== Segment start ==

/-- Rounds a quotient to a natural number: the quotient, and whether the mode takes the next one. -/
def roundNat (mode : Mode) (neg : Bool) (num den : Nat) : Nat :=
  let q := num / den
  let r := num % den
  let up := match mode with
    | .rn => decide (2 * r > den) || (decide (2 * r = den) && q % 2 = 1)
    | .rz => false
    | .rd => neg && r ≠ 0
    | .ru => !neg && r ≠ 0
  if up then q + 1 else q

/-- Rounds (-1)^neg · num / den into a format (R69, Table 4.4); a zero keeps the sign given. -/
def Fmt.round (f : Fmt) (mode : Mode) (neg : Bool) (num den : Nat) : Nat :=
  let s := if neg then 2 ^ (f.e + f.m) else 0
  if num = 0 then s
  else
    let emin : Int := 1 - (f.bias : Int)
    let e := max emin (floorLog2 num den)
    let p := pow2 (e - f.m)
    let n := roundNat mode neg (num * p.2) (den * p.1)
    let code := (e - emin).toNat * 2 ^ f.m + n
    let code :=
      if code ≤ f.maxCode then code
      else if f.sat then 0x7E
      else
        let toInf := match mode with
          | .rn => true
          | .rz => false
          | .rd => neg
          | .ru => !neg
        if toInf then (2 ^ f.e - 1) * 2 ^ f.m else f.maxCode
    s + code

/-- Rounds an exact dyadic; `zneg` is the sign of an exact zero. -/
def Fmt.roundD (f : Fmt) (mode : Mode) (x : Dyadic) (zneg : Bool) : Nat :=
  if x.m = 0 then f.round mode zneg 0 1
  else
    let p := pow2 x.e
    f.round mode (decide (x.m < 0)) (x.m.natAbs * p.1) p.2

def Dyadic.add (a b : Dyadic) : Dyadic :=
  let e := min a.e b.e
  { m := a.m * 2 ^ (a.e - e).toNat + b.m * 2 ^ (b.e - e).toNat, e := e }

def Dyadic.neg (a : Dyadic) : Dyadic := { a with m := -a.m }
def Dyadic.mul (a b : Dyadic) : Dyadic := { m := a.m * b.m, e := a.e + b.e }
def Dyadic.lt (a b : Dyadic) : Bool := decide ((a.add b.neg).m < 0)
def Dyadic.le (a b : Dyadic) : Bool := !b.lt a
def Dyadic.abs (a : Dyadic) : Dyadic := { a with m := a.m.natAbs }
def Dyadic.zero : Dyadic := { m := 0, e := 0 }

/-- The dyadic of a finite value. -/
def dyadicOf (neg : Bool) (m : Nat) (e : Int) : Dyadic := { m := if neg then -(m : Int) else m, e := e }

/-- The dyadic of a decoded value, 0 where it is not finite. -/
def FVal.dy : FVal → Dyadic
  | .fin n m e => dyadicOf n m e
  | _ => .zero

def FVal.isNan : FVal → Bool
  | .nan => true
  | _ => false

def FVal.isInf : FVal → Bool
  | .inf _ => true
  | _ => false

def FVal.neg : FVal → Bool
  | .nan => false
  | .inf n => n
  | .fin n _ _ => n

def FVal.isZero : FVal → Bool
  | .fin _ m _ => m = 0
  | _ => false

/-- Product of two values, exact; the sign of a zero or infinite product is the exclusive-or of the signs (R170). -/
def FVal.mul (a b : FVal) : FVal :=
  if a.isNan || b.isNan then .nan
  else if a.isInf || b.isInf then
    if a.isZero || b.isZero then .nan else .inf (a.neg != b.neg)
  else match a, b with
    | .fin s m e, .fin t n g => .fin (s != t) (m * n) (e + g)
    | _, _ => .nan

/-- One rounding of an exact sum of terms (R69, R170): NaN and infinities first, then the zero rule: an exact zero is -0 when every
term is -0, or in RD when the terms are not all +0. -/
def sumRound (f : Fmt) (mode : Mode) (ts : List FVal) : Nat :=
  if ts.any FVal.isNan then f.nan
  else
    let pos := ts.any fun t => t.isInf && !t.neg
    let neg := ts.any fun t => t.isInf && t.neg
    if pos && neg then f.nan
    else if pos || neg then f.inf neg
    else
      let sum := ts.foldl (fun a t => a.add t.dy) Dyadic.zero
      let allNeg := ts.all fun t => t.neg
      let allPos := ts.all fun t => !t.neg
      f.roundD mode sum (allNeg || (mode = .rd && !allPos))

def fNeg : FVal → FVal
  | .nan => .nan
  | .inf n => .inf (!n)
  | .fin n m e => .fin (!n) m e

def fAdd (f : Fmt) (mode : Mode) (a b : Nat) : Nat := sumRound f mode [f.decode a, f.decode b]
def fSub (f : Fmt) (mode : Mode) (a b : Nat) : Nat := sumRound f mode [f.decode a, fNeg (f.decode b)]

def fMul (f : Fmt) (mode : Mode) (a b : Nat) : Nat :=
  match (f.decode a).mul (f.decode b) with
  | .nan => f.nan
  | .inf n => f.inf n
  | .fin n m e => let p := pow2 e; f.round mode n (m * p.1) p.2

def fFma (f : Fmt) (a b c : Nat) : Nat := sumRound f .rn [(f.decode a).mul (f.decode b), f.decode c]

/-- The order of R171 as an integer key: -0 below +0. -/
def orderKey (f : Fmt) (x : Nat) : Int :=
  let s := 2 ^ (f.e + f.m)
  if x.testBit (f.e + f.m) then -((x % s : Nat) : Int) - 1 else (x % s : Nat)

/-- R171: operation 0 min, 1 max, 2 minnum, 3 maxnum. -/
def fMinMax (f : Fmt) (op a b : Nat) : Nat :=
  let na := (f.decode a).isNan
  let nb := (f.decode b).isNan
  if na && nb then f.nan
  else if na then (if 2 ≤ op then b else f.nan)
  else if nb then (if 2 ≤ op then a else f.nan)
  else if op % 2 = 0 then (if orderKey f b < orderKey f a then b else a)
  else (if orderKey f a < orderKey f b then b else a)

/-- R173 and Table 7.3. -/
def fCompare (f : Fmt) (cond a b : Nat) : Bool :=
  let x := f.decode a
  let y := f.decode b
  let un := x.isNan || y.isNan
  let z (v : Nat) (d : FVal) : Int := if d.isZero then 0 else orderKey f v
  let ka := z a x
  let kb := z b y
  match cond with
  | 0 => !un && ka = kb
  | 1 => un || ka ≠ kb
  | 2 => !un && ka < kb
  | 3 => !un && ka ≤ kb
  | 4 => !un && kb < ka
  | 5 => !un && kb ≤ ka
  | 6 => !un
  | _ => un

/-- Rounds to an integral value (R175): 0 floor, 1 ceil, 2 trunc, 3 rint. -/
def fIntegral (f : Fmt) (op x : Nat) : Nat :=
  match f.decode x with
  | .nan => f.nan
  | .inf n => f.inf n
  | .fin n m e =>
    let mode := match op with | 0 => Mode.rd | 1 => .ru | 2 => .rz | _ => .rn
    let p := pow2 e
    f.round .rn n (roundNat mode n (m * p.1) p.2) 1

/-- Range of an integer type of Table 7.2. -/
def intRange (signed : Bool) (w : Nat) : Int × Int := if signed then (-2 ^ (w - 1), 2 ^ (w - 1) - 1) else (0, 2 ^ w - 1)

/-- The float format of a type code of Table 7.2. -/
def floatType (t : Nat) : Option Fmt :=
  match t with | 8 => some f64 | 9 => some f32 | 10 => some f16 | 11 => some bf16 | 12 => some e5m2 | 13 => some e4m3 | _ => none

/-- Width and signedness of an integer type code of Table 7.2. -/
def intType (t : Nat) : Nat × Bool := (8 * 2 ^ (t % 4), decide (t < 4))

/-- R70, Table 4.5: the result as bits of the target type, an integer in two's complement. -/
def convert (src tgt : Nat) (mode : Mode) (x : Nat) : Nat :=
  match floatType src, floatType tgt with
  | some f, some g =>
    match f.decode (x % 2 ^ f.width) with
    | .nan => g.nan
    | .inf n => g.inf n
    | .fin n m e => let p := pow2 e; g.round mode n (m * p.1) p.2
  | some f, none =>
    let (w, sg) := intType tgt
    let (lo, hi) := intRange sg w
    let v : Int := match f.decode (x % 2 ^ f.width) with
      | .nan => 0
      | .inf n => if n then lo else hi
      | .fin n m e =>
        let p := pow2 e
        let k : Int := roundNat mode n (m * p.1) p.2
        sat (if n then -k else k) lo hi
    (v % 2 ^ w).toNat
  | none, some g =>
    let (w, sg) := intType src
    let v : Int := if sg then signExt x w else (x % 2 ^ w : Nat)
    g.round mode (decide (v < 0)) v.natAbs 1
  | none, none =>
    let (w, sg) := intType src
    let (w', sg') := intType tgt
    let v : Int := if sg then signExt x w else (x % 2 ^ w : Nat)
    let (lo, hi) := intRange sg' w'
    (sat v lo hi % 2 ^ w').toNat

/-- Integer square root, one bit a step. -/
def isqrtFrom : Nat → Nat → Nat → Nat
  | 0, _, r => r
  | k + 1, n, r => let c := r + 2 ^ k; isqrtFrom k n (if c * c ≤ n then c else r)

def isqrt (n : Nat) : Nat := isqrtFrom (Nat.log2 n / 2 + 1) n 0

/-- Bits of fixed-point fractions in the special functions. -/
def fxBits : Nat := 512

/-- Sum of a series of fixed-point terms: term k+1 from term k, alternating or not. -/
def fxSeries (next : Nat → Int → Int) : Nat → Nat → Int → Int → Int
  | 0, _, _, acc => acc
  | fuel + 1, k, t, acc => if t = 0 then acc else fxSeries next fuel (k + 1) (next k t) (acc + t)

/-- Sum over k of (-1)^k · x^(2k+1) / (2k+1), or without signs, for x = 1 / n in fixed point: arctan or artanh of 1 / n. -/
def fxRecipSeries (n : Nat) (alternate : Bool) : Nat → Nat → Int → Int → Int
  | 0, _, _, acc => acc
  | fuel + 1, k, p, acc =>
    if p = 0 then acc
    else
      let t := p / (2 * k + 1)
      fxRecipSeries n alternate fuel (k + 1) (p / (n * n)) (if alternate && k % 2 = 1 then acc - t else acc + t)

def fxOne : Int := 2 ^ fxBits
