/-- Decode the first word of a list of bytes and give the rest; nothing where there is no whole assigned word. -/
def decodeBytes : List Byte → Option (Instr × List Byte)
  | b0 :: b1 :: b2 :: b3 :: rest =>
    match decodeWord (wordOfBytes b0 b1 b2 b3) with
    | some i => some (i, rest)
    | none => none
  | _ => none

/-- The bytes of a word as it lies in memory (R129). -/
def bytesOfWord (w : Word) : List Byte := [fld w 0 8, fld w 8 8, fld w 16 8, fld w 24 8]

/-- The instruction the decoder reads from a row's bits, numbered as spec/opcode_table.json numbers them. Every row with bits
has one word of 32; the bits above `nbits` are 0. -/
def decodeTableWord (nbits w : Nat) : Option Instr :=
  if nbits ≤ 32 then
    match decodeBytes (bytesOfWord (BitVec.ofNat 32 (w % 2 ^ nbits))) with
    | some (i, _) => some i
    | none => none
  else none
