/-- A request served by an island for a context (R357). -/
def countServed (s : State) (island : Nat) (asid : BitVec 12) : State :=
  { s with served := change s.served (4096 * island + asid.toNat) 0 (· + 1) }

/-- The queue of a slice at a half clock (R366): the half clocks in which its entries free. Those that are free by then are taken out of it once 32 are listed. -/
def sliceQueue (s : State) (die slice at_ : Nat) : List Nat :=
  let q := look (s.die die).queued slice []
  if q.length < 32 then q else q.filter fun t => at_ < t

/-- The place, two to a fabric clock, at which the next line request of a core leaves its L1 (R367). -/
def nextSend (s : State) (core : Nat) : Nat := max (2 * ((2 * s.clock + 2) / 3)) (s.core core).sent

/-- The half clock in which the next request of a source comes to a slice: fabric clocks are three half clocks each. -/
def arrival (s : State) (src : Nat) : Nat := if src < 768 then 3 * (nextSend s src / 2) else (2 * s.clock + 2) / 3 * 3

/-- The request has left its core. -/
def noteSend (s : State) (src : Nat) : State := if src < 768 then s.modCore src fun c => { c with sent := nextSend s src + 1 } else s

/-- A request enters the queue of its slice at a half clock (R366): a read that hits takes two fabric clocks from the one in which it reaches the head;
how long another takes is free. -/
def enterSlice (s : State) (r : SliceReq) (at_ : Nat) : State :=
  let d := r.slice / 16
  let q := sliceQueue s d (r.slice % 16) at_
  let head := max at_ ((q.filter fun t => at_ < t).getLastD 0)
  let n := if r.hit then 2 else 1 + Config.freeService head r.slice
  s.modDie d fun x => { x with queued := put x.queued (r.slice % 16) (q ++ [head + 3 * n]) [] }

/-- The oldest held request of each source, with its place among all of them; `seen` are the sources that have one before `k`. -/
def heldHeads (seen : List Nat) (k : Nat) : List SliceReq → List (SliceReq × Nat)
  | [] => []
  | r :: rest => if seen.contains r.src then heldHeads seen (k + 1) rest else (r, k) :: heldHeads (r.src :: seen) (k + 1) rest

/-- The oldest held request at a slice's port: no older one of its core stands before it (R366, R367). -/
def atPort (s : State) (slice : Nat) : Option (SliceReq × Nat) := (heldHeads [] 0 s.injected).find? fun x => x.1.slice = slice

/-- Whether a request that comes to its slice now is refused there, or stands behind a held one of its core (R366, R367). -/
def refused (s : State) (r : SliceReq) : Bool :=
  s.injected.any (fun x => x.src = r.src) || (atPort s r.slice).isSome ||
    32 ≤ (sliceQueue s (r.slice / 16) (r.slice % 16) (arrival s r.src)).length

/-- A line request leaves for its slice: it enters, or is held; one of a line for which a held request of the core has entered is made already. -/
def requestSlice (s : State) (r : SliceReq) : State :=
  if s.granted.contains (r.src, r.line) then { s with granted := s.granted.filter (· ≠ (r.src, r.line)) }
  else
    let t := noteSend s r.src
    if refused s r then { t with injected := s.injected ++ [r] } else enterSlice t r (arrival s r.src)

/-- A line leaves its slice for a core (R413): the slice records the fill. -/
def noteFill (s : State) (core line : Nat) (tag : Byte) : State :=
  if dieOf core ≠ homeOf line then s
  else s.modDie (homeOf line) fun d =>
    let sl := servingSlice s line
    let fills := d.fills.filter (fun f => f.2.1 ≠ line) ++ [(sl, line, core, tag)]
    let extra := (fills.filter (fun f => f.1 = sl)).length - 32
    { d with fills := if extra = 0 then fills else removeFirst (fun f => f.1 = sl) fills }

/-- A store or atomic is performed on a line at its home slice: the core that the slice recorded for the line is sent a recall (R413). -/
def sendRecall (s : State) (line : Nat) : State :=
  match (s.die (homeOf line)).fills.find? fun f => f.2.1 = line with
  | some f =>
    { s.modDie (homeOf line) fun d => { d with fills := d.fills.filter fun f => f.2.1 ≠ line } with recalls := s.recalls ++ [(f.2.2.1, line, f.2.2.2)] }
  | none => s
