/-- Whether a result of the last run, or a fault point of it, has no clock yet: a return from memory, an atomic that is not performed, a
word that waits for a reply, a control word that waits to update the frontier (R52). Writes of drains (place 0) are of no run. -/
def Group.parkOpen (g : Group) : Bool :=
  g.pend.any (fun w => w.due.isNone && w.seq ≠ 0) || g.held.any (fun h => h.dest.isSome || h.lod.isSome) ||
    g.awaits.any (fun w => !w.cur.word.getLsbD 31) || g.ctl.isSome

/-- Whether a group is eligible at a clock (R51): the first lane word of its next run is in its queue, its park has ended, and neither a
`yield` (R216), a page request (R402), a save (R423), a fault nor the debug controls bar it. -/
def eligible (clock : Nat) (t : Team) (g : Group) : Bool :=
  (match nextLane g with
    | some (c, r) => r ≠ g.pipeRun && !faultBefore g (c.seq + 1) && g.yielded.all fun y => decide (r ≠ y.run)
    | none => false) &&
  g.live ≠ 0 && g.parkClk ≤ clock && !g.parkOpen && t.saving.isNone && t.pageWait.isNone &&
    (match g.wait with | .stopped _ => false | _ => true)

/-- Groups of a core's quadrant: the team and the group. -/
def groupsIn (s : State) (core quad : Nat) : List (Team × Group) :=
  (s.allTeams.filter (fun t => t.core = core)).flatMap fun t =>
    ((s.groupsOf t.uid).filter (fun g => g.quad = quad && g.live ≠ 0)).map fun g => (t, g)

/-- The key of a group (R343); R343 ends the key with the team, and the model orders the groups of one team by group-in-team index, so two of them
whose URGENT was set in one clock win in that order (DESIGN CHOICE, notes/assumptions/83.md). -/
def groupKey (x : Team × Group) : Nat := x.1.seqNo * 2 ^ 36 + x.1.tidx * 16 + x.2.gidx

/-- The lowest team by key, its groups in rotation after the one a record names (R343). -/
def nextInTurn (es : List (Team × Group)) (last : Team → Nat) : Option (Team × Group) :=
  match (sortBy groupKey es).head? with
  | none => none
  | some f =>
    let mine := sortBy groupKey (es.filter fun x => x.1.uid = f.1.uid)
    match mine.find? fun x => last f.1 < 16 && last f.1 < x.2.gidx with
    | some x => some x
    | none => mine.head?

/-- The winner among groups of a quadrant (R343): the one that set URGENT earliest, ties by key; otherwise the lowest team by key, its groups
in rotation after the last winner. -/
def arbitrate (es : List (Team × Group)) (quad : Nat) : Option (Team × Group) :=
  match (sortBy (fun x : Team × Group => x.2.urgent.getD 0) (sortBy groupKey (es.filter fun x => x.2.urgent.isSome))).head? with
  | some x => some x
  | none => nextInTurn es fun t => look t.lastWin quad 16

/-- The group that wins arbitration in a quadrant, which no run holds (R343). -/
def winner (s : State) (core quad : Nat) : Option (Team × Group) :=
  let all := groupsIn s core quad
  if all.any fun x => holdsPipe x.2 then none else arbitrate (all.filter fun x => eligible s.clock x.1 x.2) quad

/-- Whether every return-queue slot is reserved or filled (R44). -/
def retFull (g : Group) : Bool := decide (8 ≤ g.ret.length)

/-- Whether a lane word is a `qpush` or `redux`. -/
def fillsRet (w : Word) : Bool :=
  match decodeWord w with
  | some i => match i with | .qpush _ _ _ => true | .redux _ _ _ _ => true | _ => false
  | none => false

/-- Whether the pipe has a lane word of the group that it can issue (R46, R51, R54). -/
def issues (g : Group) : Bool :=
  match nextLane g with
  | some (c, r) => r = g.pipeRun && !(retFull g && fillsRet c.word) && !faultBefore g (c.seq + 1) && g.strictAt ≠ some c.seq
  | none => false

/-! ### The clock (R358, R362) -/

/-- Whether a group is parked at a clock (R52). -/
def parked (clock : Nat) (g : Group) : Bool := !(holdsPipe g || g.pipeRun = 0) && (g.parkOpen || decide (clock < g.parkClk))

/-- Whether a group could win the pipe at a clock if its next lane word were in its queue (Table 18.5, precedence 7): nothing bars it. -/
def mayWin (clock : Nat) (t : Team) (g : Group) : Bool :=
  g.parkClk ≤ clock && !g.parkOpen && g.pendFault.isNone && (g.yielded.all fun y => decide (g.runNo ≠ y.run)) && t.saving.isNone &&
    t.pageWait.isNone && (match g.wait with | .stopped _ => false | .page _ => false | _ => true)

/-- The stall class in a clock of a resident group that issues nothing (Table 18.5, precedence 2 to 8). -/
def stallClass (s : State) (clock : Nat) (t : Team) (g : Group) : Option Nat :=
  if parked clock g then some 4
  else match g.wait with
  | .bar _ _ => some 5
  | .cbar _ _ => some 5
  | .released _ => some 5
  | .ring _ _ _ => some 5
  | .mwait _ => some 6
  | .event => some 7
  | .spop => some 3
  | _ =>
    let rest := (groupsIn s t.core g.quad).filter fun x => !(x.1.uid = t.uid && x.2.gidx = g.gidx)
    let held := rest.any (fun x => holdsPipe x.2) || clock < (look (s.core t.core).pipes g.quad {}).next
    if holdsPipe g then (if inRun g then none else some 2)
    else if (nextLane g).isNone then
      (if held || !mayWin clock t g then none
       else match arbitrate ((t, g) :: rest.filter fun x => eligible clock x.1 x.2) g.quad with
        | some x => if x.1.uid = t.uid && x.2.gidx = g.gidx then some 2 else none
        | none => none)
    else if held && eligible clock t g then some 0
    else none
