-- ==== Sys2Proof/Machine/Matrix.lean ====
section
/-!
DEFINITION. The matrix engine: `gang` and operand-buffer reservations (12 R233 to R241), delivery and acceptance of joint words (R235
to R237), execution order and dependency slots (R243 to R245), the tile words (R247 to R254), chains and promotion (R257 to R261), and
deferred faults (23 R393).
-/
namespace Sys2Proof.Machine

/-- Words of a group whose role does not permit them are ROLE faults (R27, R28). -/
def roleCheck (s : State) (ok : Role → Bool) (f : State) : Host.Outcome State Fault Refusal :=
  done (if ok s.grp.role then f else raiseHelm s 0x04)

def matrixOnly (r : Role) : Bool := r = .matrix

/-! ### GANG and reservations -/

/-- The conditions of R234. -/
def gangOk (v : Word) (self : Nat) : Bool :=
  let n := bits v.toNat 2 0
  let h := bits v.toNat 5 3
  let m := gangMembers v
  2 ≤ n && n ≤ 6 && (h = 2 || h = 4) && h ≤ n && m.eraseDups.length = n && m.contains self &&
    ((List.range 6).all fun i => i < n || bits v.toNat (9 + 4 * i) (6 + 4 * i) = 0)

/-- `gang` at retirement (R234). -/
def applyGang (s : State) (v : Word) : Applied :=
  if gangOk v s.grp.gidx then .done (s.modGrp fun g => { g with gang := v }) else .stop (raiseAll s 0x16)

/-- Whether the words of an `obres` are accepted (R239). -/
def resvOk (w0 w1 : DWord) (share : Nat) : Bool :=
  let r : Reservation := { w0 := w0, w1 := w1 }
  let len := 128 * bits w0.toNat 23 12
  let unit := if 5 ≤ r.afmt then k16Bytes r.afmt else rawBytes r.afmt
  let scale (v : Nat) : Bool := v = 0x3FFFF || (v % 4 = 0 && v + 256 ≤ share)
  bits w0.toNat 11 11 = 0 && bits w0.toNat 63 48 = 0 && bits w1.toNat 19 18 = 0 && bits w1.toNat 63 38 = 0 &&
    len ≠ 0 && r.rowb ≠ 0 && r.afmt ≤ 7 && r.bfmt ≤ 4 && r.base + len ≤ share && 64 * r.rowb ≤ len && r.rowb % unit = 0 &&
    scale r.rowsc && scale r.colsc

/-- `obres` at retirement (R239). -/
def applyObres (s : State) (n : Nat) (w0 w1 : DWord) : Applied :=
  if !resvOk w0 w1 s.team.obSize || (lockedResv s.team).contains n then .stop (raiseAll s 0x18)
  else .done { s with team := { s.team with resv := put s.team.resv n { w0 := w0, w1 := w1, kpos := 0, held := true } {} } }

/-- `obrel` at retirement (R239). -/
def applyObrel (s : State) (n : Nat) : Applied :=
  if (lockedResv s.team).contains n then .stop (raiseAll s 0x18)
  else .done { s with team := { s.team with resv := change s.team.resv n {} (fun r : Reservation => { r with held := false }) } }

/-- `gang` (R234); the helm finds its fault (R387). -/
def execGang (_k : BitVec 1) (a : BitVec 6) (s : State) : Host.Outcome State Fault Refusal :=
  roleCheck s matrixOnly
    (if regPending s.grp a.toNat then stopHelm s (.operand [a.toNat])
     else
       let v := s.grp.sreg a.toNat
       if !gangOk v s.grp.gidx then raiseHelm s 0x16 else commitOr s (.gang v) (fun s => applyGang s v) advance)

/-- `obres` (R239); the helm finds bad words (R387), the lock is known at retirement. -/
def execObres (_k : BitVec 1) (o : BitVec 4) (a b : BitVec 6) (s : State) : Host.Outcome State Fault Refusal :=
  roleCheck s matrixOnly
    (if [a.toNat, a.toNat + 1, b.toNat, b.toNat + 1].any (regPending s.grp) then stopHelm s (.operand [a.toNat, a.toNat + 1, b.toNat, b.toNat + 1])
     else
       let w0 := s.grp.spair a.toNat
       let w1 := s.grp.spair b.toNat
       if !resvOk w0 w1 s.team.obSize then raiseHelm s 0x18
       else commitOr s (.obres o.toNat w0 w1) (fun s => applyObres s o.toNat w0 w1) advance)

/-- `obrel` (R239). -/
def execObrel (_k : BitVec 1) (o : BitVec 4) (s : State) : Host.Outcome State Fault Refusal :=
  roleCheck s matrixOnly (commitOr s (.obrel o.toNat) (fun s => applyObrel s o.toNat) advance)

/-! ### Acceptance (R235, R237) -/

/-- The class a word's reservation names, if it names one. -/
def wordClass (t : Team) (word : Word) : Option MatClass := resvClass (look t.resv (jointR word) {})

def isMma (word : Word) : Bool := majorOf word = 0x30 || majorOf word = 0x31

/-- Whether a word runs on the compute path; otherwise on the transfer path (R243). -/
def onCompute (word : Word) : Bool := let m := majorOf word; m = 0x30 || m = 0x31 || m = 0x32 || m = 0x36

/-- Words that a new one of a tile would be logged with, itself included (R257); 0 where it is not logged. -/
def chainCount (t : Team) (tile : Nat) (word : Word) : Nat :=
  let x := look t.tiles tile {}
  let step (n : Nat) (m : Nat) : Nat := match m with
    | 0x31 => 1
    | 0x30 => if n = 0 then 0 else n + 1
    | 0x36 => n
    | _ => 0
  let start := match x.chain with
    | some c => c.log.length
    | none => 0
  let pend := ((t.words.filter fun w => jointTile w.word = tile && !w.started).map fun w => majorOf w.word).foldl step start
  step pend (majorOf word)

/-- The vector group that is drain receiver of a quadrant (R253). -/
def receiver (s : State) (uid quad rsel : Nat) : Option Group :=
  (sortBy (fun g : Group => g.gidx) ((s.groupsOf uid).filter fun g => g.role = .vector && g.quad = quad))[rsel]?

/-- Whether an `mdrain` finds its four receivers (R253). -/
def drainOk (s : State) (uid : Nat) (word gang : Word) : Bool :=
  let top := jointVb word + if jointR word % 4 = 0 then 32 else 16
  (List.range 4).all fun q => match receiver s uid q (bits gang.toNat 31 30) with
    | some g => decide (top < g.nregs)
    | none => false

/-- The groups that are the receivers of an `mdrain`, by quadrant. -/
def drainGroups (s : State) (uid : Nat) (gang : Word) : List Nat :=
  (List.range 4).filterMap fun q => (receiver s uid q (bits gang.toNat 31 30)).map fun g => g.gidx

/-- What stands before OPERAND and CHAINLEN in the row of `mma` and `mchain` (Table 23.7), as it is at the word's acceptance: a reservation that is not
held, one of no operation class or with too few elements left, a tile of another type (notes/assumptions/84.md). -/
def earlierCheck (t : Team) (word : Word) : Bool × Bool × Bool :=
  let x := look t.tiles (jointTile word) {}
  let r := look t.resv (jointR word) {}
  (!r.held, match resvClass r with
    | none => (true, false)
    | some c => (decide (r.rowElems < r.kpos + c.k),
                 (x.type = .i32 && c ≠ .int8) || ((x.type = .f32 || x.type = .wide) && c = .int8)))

== Segment end ==

» **AIM OF THE EXERCISE**:
Copy, exactly and only, the lines above that begin with the one containing "not logged. -/" and finish with the one containing "(List.range 4).filterMap fun".

» **ANSWER BELOW**:
/-- Words that a new one of a tile would be logged with, itself included (R257); 0 where it is not logged. -/
def chainCount (t : Team) (tile : Nat) (word : Word) : Nat :=
  let x := look t.tiles tile {}
  let step (n : Nat) (m : Nat) : Nat := match m with
    | 0x31 => 1
    | 0x30 => if n = 0 then 0 else n + 1
    | 0x36 => n
    | _ => 0
  let start := match x.chain with
    | some c => c.log.length
    | none => 0
  let pend := ((t.words.filter fun w => jointTile w.word = tile && !w.started).map fun w => majorOf w.word).foldl step start
  step pend (majorOf word)

/-- The vector group that is drain receiver of a quadrant (R253). -/
def receiver (s : State) (uid quad rsel : Nat) : Option Group :=
  (sortBy (fun g : Group => g.gidx) ((s.groupsOf uid).filter fun g => g.role = .vector && g.quad = quad))[rsel]?

/-- Whether an `mdrain` finds its four receivers (R253). -/
def drainOk (s : State) (uid : Nat) (word gang : Word) : Bool :=
  let top := jointVb word + if jointR word % 4 = 0 then 32 else 16
  (List.range 4).all fun q => match receiver s uid q (bits gang.toNat 31 30) with
    | some g => decide (top < g.nregs)
    | none => false

/-- The groups that are the receivers of an `mdrain`, by quadrant. -/
def drainGroups (s : State) (uid : Nat) (gang : Word) : List Nat :=
  (List.range 4).filterMap fun q => (receiver s uid q (bits gang.toNat 31 30)).map fun g => g.gidx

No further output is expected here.